**Task prompt**
Your answer should be the exact lines of the data below from the one containing "s.resetLow := by rw [State.evalExceeded]" through the one containing "s.straps := by rw [State.evalExceeded]"; please include nothing else.

======

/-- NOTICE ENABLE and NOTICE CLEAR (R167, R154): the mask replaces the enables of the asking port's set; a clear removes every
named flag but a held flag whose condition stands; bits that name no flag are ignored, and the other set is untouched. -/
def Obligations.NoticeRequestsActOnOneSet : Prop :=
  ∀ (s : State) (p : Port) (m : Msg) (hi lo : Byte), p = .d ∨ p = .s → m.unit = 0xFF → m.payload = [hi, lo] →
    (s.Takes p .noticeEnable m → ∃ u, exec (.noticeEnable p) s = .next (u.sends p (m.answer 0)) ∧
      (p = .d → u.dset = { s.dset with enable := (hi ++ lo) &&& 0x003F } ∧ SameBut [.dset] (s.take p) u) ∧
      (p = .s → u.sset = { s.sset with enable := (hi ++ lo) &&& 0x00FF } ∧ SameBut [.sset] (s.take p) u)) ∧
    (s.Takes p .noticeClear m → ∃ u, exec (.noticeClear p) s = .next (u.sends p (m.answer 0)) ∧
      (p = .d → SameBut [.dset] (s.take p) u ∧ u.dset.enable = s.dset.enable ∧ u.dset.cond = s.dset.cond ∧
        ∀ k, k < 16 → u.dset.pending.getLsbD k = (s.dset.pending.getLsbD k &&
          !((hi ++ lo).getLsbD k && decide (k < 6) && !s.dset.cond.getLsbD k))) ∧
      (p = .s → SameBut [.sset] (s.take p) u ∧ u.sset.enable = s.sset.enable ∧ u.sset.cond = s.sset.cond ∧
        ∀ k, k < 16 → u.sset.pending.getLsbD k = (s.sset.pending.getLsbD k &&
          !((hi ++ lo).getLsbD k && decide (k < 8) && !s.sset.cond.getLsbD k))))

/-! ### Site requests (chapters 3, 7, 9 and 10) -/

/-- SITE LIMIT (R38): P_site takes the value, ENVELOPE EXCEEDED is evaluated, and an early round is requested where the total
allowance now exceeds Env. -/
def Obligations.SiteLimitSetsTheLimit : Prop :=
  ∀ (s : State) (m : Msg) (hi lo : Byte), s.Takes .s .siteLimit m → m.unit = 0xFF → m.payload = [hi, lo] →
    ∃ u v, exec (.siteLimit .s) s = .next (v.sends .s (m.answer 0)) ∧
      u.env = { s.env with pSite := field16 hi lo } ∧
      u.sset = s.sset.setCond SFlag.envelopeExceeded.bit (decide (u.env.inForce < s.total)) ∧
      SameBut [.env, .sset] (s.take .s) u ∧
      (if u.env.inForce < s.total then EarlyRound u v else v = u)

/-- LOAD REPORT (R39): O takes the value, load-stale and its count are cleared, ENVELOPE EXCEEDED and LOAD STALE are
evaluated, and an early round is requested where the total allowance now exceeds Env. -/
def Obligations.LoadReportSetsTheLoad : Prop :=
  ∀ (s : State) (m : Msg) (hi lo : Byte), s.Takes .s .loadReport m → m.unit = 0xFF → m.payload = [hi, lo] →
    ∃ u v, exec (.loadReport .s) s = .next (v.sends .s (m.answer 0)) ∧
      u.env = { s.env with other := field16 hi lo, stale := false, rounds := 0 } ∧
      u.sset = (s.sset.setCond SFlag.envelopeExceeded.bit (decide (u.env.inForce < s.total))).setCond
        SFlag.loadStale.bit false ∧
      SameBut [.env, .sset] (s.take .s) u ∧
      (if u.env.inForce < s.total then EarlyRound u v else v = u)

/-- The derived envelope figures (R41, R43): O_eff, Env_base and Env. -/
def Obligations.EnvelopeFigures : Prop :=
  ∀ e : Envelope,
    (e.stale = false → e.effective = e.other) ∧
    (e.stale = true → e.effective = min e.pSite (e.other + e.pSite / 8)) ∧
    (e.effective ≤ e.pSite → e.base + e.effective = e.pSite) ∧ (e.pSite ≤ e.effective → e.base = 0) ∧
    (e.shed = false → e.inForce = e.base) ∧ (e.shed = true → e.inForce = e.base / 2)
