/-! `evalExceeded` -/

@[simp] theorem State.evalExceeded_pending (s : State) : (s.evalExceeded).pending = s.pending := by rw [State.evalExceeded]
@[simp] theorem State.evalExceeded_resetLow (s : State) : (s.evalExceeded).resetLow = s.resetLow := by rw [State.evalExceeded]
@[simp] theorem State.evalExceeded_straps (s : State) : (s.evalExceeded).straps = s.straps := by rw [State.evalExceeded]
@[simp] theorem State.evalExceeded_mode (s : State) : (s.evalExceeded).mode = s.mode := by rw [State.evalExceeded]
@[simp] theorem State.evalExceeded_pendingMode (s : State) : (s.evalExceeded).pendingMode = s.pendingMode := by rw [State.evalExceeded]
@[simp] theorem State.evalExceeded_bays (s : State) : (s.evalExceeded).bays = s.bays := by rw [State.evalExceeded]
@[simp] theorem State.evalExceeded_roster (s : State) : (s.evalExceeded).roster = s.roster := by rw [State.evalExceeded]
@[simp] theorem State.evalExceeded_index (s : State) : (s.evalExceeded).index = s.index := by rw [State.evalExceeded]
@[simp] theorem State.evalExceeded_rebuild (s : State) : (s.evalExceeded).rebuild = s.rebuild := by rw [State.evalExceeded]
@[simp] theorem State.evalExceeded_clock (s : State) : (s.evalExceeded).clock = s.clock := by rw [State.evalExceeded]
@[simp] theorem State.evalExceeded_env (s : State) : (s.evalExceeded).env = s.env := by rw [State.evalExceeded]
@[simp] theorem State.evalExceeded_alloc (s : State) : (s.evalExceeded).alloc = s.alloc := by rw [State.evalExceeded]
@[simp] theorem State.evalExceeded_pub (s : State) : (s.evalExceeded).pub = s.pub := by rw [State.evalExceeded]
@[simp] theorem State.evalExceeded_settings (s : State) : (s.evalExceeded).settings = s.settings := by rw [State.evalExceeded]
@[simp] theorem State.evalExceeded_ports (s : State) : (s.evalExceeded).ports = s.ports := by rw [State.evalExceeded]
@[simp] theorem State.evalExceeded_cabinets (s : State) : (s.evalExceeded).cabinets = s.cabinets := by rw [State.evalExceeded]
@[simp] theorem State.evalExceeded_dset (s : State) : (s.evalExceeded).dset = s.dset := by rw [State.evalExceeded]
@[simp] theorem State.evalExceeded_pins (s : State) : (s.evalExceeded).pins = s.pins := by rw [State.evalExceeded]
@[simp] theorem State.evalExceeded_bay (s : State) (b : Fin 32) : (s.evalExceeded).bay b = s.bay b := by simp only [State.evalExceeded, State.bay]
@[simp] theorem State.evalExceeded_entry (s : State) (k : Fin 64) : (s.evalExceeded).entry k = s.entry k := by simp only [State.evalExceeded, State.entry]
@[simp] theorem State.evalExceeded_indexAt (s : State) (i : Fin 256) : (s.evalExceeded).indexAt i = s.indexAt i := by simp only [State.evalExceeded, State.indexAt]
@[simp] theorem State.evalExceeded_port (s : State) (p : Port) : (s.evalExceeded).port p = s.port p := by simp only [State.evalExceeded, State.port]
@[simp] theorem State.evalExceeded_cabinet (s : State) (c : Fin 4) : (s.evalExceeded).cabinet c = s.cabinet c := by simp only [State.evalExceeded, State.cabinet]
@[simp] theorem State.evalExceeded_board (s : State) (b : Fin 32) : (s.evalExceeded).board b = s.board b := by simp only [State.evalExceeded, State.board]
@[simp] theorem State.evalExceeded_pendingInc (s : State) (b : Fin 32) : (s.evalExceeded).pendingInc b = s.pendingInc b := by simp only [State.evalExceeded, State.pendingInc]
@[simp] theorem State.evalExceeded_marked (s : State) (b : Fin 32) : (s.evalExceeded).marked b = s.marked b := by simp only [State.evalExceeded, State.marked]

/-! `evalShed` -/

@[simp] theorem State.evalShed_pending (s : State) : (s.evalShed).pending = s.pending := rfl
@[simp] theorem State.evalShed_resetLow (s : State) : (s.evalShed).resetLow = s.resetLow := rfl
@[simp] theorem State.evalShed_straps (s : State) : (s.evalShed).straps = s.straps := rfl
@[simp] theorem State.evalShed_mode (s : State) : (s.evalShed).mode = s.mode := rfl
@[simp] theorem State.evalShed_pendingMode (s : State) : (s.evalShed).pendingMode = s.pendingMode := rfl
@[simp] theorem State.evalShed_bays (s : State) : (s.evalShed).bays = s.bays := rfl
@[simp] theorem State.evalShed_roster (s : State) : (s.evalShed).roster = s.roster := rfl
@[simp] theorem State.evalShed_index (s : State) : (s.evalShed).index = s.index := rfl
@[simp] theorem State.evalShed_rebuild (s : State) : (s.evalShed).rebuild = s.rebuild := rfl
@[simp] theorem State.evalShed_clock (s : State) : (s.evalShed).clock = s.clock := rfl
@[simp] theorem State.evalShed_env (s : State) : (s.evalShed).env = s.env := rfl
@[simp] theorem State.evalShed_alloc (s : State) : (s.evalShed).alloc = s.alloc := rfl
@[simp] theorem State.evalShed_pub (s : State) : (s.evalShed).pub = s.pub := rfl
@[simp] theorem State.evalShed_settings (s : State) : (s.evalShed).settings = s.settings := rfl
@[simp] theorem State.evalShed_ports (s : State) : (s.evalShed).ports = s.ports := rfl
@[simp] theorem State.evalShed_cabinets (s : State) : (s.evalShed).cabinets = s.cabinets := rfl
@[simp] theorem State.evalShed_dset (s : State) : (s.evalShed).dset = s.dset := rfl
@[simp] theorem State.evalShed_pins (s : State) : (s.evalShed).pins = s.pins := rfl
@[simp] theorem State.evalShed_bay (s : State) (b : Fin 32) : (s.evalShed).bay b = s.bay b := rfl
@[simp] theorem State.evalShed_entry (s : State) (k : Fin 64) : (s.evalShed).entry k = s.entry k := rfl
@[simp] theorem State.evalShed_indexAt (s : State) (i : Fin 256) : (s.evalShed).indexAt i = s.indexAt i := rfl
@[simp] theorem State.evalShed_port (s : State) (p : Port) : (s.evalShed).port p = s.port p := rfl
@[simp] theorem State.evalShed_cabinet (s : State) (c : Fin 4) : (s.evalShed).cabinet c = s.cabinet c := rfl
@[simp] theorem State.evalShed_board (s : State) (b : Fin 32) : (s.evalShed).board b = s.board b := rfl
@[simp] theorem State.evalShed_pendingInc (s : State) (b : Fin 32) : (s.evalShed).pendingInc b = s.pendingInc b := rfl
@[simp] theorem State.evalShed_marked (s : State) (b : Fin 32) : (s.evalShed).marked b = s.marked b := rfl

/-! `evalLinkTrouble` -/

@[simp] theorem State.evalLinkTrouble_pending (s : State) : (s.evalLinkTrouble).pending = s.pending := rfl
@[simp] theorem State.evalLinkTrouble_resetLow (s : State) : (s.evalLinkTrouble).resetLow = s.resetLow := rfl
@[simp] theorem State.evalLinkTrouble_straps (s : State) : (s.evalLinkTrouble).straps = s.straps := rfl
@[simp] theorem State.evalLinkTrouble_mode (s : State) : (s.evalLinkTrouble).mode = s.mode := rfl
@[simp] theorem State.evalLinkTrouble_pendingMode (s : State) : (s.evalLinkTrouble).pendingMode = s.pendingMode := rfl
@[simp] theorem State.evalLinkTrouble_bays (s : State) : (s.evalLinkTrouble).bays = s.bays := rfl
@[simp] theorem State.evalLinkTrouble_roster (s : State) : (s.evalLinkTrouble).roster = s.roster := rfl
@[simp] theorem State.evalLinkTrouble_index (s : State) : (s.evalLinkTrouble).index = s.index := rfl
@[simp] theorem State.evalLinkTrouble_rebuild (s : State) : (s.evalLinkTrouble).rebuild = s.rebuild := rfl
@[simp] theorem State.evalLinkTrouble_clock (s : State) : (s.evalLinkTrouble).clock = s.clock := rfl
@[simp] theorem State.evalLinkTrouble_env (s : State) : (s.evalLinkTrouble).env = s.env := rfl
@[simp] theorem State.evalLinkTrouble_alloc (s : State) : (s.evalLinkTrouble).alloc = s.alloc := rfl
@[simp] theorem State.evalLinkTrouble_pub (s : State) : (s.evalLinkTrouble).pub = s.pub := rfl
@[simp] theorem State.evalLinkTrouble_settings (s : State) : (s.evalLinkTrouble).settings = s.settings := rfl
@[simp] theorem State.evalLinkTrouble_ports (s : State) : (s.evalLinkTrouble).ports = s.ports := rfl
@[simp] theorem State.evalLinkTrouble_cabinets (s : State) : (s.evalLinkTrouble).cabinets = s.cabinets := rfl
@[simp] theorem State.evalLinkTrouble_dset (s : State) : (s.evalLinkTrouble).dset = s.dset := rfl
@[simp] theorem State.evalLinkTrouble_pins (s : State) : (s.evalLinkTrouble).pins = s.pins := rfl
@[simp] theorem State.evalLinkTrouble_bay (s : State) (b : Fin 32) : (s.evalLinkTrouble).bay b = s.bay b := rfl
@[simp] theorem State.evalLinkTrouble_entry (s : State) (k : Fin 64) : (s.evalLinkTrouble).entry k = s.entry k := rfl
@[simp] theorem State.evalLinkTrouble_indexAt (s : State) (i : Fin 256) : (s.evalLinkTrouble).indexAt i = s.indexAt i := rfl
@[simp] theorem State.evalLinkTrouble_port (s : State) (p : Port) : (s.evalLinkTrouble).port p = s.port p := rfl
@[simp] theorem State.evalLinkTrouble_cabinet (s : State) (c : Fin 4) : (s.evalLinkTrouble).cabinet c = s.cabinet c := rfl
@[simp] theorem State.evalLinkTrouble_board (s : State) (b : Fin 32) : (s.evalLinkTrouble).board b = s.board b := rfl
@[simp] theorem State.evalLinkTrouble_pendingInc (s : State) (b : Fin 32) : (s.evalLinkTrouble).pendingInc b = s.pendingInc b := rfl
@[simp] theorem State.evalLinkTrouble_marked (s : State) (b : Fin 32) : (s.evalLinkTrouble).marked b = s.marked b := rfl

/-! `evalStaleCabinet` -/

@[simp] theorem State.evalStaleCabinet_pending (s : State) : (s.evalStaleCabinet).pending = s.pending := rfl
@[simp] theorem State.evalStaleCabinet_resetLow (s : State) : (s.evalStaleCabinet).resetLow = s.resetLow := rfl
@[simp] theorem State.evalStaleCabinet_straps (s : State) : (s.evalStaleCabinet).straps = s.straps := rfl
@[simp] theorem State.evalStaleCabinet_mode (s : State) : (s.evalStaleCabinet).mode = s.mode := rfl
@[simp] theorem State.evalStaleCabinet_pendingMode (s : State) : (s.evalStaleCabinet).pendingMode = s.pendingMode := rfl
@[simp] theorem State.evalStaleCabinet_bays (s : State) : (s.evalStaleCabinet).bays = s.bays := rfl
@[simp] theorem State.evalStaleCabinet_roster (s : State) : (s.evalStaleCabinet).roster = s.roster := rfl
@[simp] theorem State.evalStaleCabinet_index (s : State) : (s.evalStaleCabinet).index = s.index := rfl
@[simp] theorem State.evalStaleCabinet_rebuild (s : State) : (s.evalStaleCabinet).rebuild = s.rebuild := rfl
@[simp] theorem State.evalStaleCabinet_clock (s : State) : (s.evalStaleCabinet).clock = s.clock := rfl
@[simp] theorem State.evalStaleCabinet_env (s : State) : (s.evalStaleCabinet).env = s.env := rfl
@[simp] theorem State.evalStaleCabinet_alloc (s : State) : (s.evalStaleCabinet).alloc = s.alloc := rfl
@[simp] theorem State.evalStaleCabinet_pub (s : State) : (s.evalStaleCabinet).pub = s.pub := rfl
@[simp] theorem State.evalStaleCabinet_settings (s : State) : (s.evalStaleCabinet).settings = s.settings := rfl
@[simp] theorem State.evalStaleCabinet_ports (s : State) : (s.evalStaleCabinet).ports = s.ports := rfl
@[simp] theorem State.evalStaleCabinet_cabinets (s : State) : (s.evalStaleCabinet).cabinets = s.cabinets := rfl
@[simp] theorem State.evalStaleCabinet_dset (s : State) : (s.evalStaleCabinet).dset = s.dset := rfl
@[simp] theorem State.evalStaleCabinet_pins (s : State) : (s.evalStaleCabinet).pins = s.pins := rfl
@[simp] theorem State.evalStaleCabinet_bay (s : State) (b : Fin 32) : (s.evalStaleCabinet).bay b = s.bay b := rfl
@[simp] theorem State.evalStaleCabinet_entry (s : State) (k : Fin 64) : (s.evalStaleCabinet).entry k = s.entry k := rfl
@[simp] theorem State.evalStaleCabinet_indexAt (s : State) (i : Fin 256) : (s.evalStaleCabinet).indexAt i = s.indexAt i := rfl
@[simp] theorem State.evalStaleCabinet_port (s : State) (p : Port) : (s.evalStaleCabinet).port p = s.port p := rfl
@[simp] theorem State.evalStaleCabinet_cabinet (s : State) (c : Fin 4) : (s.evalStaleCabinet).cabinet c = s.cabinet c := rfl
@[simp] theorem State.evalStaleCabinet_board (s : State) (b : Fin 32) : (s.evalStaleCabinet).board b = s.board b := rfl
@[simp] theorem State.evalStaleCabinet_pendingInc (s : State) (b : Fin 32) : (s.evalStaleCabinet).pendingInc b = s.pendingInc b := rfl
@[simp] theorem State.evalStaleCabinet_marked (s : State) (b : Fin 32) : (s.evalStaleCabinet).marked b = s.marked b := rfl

======

**Solution to this problem**
@[simp] theorem State.evalExceeded_resetLow (s : State) : (s.evalExceeded).resetLow = s.resetLow := by rw [State.evalExceeded]
@[simp] theorem State.evalExceeded_straps (s : State) : (s.evalExceeded).straps = s.straps := by rw [State.evalExceeded]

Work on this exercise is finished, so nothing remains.